Uma delas é que quando chegamos já temos um lugar na divisão sexual do mundo: nossa história social determinou que as pessoas fossem divididas em dois gêneros – homem ou mulher. E, assim, encaixaram você em um deles. Como tudo que é ideológico nesse mundo, essa divisão se coloca sob uma cobertura de “eterno, natural, permanente, imutável”: uma coisa que nasceu assim, permanecerá assim e continuará assim depois que você morrer. E, bem, olhando pro mundo, cheio de homens e mulheres, parece bem difícil dizer que não seja assim.


A divisão biológica entre machos e fêmeas


Para se apresentar como algo “natural”, e não como o que é: uma construção cultural e histórica, a divisão entre gêneros (que se coloca como divisão entre “sexos”, e vamos discutir essa diferença) tem que se colocar como pautada por questões que transcendem nossa vontade e nossa intervenção: ela se dá no corpo, está marcada por forças além de nosso controle já no nascimento. Vamos ver como, em 1933, Sigmund Freud, pai da psicanálise, discute essa determinação corporal em uma palestra intitulada “feminilidade”:

Ao deparar com um outro ser humano, a primeira distinção que fazem é “macho ou fêmea”, e estão habituados a fazer essa distinção com tranquila certeza. A ciência da anatomia partilha a sua certeza até determinado ponto e não muito além dele. Macho é o produto sexual masculino, o espermatozoide, e seu portador; fêmea é o óvulo e o organismo que o abriga. Nos dois sexos formaram-se órgãos que servem exclusivamente às funções sexuais, que provavelmente se desenvolveram em suas configurações diversas a partir da mesma disposição inata. Além disso, em ambos os sexos os demais órgãos, as formas do corpo e os tecidos, mostram influência pelo sexo, mas esta é inconstante e de medida variável, os chamados caracteres sexuais secundários. E a ciência também lhes diz algo que vai de encontro à suas expectativas, e que talvez se preste a confundir seus sentimentos. Ela lhes chama a atenção para o fato de que algumas partes do aparelho sexual masculino se acham igualmente no corpo da fêmea, ainda que em estado atrofiado, e o mesmo acontece no macho. Nisso ela vê sinais de bissexualidade, como se o indivíduo não fosse homem ou mulher, mas sempre as duas coisas, apenas um tanto mais de uma que da outra. Vocês são convidados a familiarizar-se com a ideia de que a proporção em que masculino e feminino se misturam, no ser individual, está sujeita a consideráveis variações. Mas como, excetuando casos raríssimos, apenas um tipo de produto sexual – óvulo ou sêmen – se acha presente numa pessoa, vocês devem ter dúvidas quanto ao significado decisivo desses elementos e concluir que o que constitui a masculinidade ou feminilidade é uma característica desconhecida, que a anatomia não pode apreender.

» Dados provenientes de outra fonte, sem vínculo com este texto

/-- KENNEL_SET commands that wait for a boundary take effect. -/
def State.applyKennels (s : State) : State :=
  let ws := s.host.waits.filter fun w => decide (w.why = .kennel)
  let s := s.modHost fun h => { h with waits := h.waits.filter fun w => decide (w.why ≠ .kennel) }
  ws.foldl (fun s w => s.applyKennel w.e) s

/-- What waits for a pass boundary is applied, in order: bonds, remaps, lanes; then tables and operating points. -/
def State.boundary (s : State) (remaps : List Nat) (ue : List (Nat × Nat)) : State :=
  let s := s.repairBonds
  let s := remaps.foldl (fun s t => s.remapTile ue t) s
  s.startLanes.applyLeashes.applyKennels.oppFollow true

/-! ## Commit (R302 to R304) -/

/-- Slices with state. -/
def State.sliceIds (s : State) : List Nat := s.slices.map (·.1)

/-- Last-use marks that waited for a commit take effect (R264, R304 step 3). -/
def State.commitMarks (s : State) (mod epoch : Nat) : State :=
  s.sliceIds.foldl (fun s n =>
    (s.slice n).lines.foldl (fun s q =>
      if q.2.kind ≠ .cache then s
      else (List.range 8).foldl (fun s k =>
        let c := q.2.sec false k
        let own (g : Nat) : Bool := decide (s.rd (etModule n g) = mod) && decide (s.rd (etEpoch n g) = epoch)
        let mine := if c.etag = 0 then !s.uncommitted n q.2 else own c.etag
        if c.pendDrop ∧ mine then s.dropMark n (placeOf n (q.1 / 16) q.2.line k) else s) s) s) s

/-- The commit instant. -/
def State.commitNow (s : State) (p : Pass) (e : Entry) : State :=
  let ep := s.epoch
  let s := (s.wr F.keepPassStatState psCOMMITTING).moveEntries s.moduleId ep etOPEN etCOMMITTED
  let s := { s with commitEpoch := ep }
  let s := s.fab.dests.foldl (fun s d => s.sendNotice d nCommit ep) s
  let s := s.modFab fun f => { f with dests := [] }
  let sigs := s.heldSigs
  let s := { s with heldSigs := [] }
  let s := sigs.foldl (fun s h => s.request h.pkt none) s
  let s := s.commitMarks s.moduleId ep
  let s := if p.late then s.bump Ev.lateCommit .module 1 else s
  let s := ({ s with pass := none }.wr F.keepPassStatState psIDLE).complete e sOK ep
  (s.removeSlices.boundary [] []).snapBarrier.tryLaunch

/-- The commit (R302): of a pass that has ended, in fabric mode with the barrier complete, or alone where the pass was discarded after its arrival.
One with a request in doubt is to be discarded (R404). -/
def execCommitInstant (s : State) : Host.Outcome State Fault Refusal :=
  .next (match s.pass with
    | some p => match p.commit with
      | some e =>
        if s.rd F.keepPassStatState = psENDED ∧ (!p.fabric ∨ p.barrier ∨ p.late) ∧ !s.keep.restarting ∧ !s.fab.doubt.contains s.epoch then
          s.commitNow p e
        else s
      | none => s
    | none => s)

/-! ## Discard (R307, R308, R501, R502) -/

/-- Fault kinds a tile's record shows (R130). -/
def State.tileCause (s : State) (t : Nat) : Option Nat :=
  if s.on (F.tileFaultValid t) ∧ s.rd (F.tileStatState t) = stHalt then some (s.rd (F.tileFaultCause t)) else none

/-- A word of the tile returned an uncorrectable error in two launches of the pass number (R175). -/
def State.twiceBad (s : State) (t : Nat) : Bool :=
  (s.tile t).ueSeen.any fun a => (s.tile t).ueSeen.any fun b => decide (a.1 = b.1) && decide (a.2 ≠ b.2)

/-- The tile of a whole sector that waits for the spare of `t`'s sector, and comes after `t` in position order (R38). -/
def Pass.behind (p : Pass) (t : Nat) : Option Nat := p.remaps.find? fun u => decide (u / 20 = t / 20) && decide (t < u)

/-- A tile failure (R36, R38): in a whole sector with no other failure pending, a remap; else Job-fatal, cause 1. Of two failures of a whole
sector the first in position order takes the spare. -/
def State.tileFails (s : State) (p : Pass) (t : Nat) : Pass :=
  if p.remaps.contains t then p
  else if (s.bad (t / 20)).isEmpty ∧ !(p.remaps.any fun u => decide (u / 20 = t / 20)) then { p with remaps := p.remaps ++ [t] }
  else { p.fatalBy 1 with remaps := match p.behind t with | some u => p.remaps.map fun v => if v = u then t else v | none => p.remaps }

/-- A channel that holds a non-Twin tensor of the job is retired (R339). -/
def State.jobChannelLost (s : State) : Bool := (List.range 512).any fun n => s.chanRetired n && s.jobOnChan n

/-- A fault under the source code that R501 gives it: POISON of a word that was uncorrectable in two launches is code 5 (R502), and a
failure of a tile is code 11 with a spare for it and 12 without. -/
def State.sourced (s : State) (p : Pass) (f : FaultIn) : FaultIn :=
  if f.source = 4 ∧ f.unitKind ≠ 4 ∧ s.twiceBad f.unit then { f with source := 5 }
  else if f.source = 11 ∨ f.source = 12 then { f with source := if (s.tileFails { p with fatal := none } f.unit).fatal.isSome then 12 else 11 }
  else f

/-- A failure of a tile is recorded for the next build of the tile map (R15). -/
def State.noteTile (s : State) (f : FaultIn) : State :=
  if f.source = 5 ∨ f.source = 11 ∨ f.source = 12 then s.noteFail (f.unit / 20) (s.physPos f.unit) else s

/-- What a detected fault does to the pass (R501, R502): none where the fault named is not there. -/
def State.judge (s : State) (p : Pass) (f : FaultIn) : Option Pass :=
  let t := f.unit
  let again : Pass := p
  match f.source with
  | 0 => match s.tileCause t with
    | some c => if cMSEQ ≤ c then some { p with program := if p.program.isNone then some (c, t) else p.program } else none
    | none => none
  | 4 =>
    if f.unitKind = 4 then (if s.on (F.sliceErrUeValid t) ∧ s.rd (F.sliceErrUeSrc t) = 2 then some again else none)
    else if s.tileCause t = some cPOISON then
      if p.poisons = 0 then some { p with poisons := 1 } else some ({ p with poisons := p.poisons + 1 }.fatalBy 4)
    else none
  | 5 => if s.twiceBad t then some (s.tileFails { p with poisons := p.poisons + 1 } t) else none
  | 6 => if s.on (F.deckLinkErrUeValid (f.unit % 8)) then some again else none
  | 10 => if s.splits.isEmpty then none else some (p.fatalBy 3)
  | 11 | 12 => match s.tileCause t with
    | some c => if c ≤ cWDOG then some (s.tileFails p t) else none
    | none => none
  | 13 => if s.tileCause t = some cSTALL then
      if p.stalls.contains t then some { p with program := if p.program.isNone then some (cSTALL, t) else p.program }
      else some { p with stalls := p.stalls ++ [t] }
    else none
  | 15 => if (List.range 8).any fun d => (List.range 160).any fun n => s.sectorLost d n then some (p.fatalBy 8) else none
  | 17 => if s.jobChannelLost then some (p.fatalBy 9) else none
  | 20 => if s.fab.doubt.contains s.epoch then some again else none
  | 26 => if s.keep.hold.isSome ∧ p.fatal.isNone then some (p.fatalBy 7) else none
  | _ => none

/-- Register that the log record of a discard copies (R501). -/
def faultDetail (f : FaultIn) : Nat :=
  match f.source with
  | 0 | 4 | 11 | 12 | 13 => if f.unitKind = 4 then R.sliceErr f.unit else R.tileFault f.unit
  | 5 => R.tileSpdErr f.unit
  | 6 => R.deckLinkErr (f.unit % 8)
  | 10 => R.floorTwinLog (f.unit / 64)
  | 15 => R.deckBondLog (f.unit / 160)
  | 17 => R.hbmcChStat (f.unit / 16) (f.unit % 16)
  | 20 => R.linkErr f.unit
  | 26 => R.floorMapStat 0
  | _ => R.keepPassStat

/-- Requests whose packets were lost are outstanding no more: their engines give them up (DEDUCED, log entry 30). -/
def State.giveUpLost (s : State) : State :=
  (s.reqs.filter fun r => decide (r.stage = .lost)).foldl (fun s r =>
    match r.src with
    | .tile t n => s.deliver { r with status := stHALTED, data := [] } t n []
    | _ => s) s

/-- Step 1 of R308. -/
def State.beginDiscard (s : State) : State :=
  let s := s.wr F.keepPassStatState psDISCARDING
  let s := s.modPass fun p => { p with step := 1, late := p.late || p.arrived }
  (s.jobTiles.foldl (fun s t => (s.tileStop t).stopEngines t) s).giveUpLost

/-- Any discard of a non-replayable pass is Job-fatal, cause 2 (R301). JOB_CLOSE and a compute reset end the pass anyway (R474). -/
def State.nonrepFatal (s : State) (p : Pass) : State × Pass :=
  if s.on F.keepPassStatNonrep ∧ p.fatal.isNone ∧ !p.aborted then (s.faultLog 22 2 0 0 9 2 R.keepPassStat, p.fatalBy 2) else (s, p)

/-- A ninth launch of the pass is Job-fatal, cause 5 (R310). -/
def State.replayLimit (s : State) (p : Pass) : State × Pass :=
  if 8 ≤ p.launches ∧ p.fatal.isNone ∧ p.program.isNone ∧ !p.aborted then (s.faultLog 23 2 0 0 9 5 R.keepPassStat, p.fatalBy 5) else (s, p)

/-- The pass is to be discarded with the judgement `p`; a fault in a discard already begun joins it (R511). `own` is the judgement of this fault
alone, which gives its record its class and cause (R498). Sources 10, 15, 17, 20 and 26 were logged as they were detected. -/
def State.discardWith (s : State) (p own : Pass) (f : FaultIn) : State :=
  let cls := if own.fatal.isSome then 2 else if own.program.isSome then 0 else 1
  let cause := own.fatal.getD 0
  let action (q : Pass) : Nat := if q.fatal.isSome ∨ q.program.isSome then 9 else if q.remaps.isEmpty then 1 else 2
  let last := (s.replayLimit (s.nonrepFatal p).2).2
  let s := if f.source = 0 ∨ cls = 0 ∨ [10, 15, 17, 20, 26].contains f.source then s
    else s.faultLog f.source cls f.unitKind f.unit (action last) cause (faultDetail f)
  let (s, p) := s.nonrepFatal p
  let (s, p) := s.replayLimit p
  let s := { s with pass := some p }
  if p.step = 0 then s.beginDiscard else s.modPass fun p => { p with step := min p.step 3 }

/-- A pass in which nothing has failed yet. -/
def Pass.clean (p : Pass) : Pass := { p with fatal := none, program := none }

/-- The spare fails while a tile of its sector waits for it: that tile has failed in a bare sector (R36, R38). -/
def State.spareLost (s : State) (u : Nat) : State :=
  let sec := planeSector (u / 160) (u % 160)
  let whole := (s.bad sec).isEmpty
  let s := s.spareFails u
  match s.pass with
  | some p =>
    match p.remaps.find? fun t => decide (t / 20 = sec) with
    | some t =>
      if u < 1280 ∧ whole then
        let p := { p with remaps := p.remaps.filter fun v => decide (v ≠ t) }
        s.discardWith (p.fatalBy 1) (p.clean.fatalBy 1) ⟨12, 1, t⟩
      else s
    | none => s
  | none => s

/-- DISCARD: a detected fault discards the pass. Source 0 is a tile fault of kind Program (R500); source 11 or 12 at a tile that runs is its
CTRL parity error, found now (R130). The failure of a spare that no tile waits for discards nothing (R36). -/
def execDiscard (f : FaultIn) (s : State) : Host.Outcome State Fault Refusal :=
  .next (if f.source = 11 ∧ f.unitKind = 2 then s.spareLost f.unit else match s.pass with
    | none =>
      if s.job.isNone ∨ s.on F.keepFaultStatJobFatal ∨ s.keep.restarting then s
      else
        let c := match f.source with
          | 10 => if s.splits.isEmpty then none else some 3
          | 15 => if (List.range 8).any fun d => (List.range 160).any fun n => s.sectorLost d n then some 8 else none
          | 17 => if s.jobChannelLost then some 9 else none
          | 26 => if s.keep.hold.isSome then some 7 else none
          | _ => none
        match c with | some k => s.fatalJob k | none => s
    | some p =>
      if s.keep.restarting ∨ s.rd F.keepPassStatState = psCOMMITTING then s
      else
        let ctrl := (decide (f.source = 11) || decide (f.source = 12)) && decide (f.unitKind = 1) && s.jobTiles.contains f.unit && s.running f.unit
        let s := if ctrl then s.tileFault f.unit ⟨cCTRL, 6, 0⟩ 0 (s.tile f.unit).pc else s
        let f := s.sourced p f
        match s.judge p f with
        | some q =>
          let own := (s.judge p.clean f).getD q
          let s := s.noteTile f
          match (if f.source = 11 ∨ f.source = 12 then p.behind f.unit else none) with
          | some u => (s.faultLog 11 1 f.unitKind f.unit 2 0 (faultDetail f)).discardWith q (p.clean.fatalBy 1) { f with source := 12, unit := u }
          | none => s.discardWith q own f
        | none => s)

/-- Every engine of the job is idle, and no packet of the epoch is in flight (R308 step 2). -/
def State.enginesIdle (s : State) : Bool :=
  s.jobTiles.all (fun t => (s.tile t).fe0.running.isNone && (s.tile t).fe1.running.isNone)
    && !(s.fab.awaits.any fun a => a.req.isSome && decide (a.pkt.epoch = s.epoch))
    && !(s.fab.calls.any fun c => decide (c.pkt.src = s.moduleId) && decide (c.pkt.epoch = s.epoch))

/-- Steps 2 to 4 of R308: the engines are idle and no packet in doubt is alive; abort notices leave, held Signals go, and every entry of the
epoch is Dropping. -/
def execDiscardEnginesIdle (s : State) : Host.Outcome State Fault Refusal :=
  .next (match s.pass with
    | none => s
    | some p =>
      if p.step ≠ 1 ∨ !s.enginesIdle ∨ s.fab.doubt.contains s.epoch ∨ s.keep.restarting then s
      else
        let ds := s.fab.dests
        let s := ds.foldl (fun s d => (s.sendNotice d nAbort s.epoch).bump Ev.abortSent .module 1) s
        let s := (s.modFab fun f => { f with dests := [] }).moveEntries s.moduleId s.epoch etOPEN etDROPPING
        { s with heldSigs := [], pass := some { p with step := 3, acks := ds } })

/-- The in-doubt request's life has passed: its packets are alive no more (R404). -/
def execInDoubtHoldEnd (s : State) : Host.Outcome State Fault Refusal :=
  .next (s.modFab fun f => { f with doubt := [] })

/-- An abort notice stays unacknowledged for 1 ms (R308 step 5): Job-fatal, cause 6. A compute reset waits no longer (R543). -/
def execAbortAckTimeout (s : State) : Host.Outcome State Fault Refusal :=
  .next (match s.pass with
    | none => s
    | some p =>
      if p.step = 3 ∧ !p.acks.isEmpty ∧ s.boot.reset.isSome then { s with pass := some { p with acks := [] } }
      else if p.step = 3 ∧ !p.acks.isEmpty then
        { s.faultLog 24 2 0 0 9 6 R.keepPassStat with pass := some { p.fatalBy 6 with acks := [] } }
      else s)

Assim, Freud institui na psicanálise, a partir das descobertas da fisiologia, uma dúvida sobre esse elemento dado como certo: mesmo no plano do somático, do corpo físico, a fronteira entre macho e fêmea não é tão nítida quanto faz crer nossa cultura. Nas décadas posteriores a esse escrito freudiano a ciência avançou a ponto de mostrar que tal território entre a polaridade macho/fêmea era muito maior ainda do que podia se supor naquela época. O critério genético de distinção sexual, determinado pelo par de cromossomos XY para homens ou XX para mulheres foi colocado à prova pelas chamadas síndromes que traziam diferentes combinações cromossômicas, como a de Klinefelter (XXY), Turner (XO), Triplo X (XXX), La Chapele (XX macho), Swyer (XY fêmea) entre outras (XXYY, XXXY, XXXXY, XYY), demonstrando que tal critério carrega em si uma boa dose de normatividade arbitrária, ainda que tais condições genéticas sejam relativamente incomuns. Além destas condições genéticas, a medicina foi avançando em sua compreensão de outras condições fisiológicas que colocam em xeque os padrões considerados “normais” para delimitar homens e mulheres, como hiperplasia adrenal congênita, síndrome de insensibilidade aos andrógenos, deficiência de 5 alfa redutase, entre muitas outras (chegando a mais de 30) que podem dar características distintas à genitália, gônadas (glândulas produtoras de gametas – testículos ou ovários) ou a caracteres sexuais secundários, como voz, massa muscular, produção de pelos etc.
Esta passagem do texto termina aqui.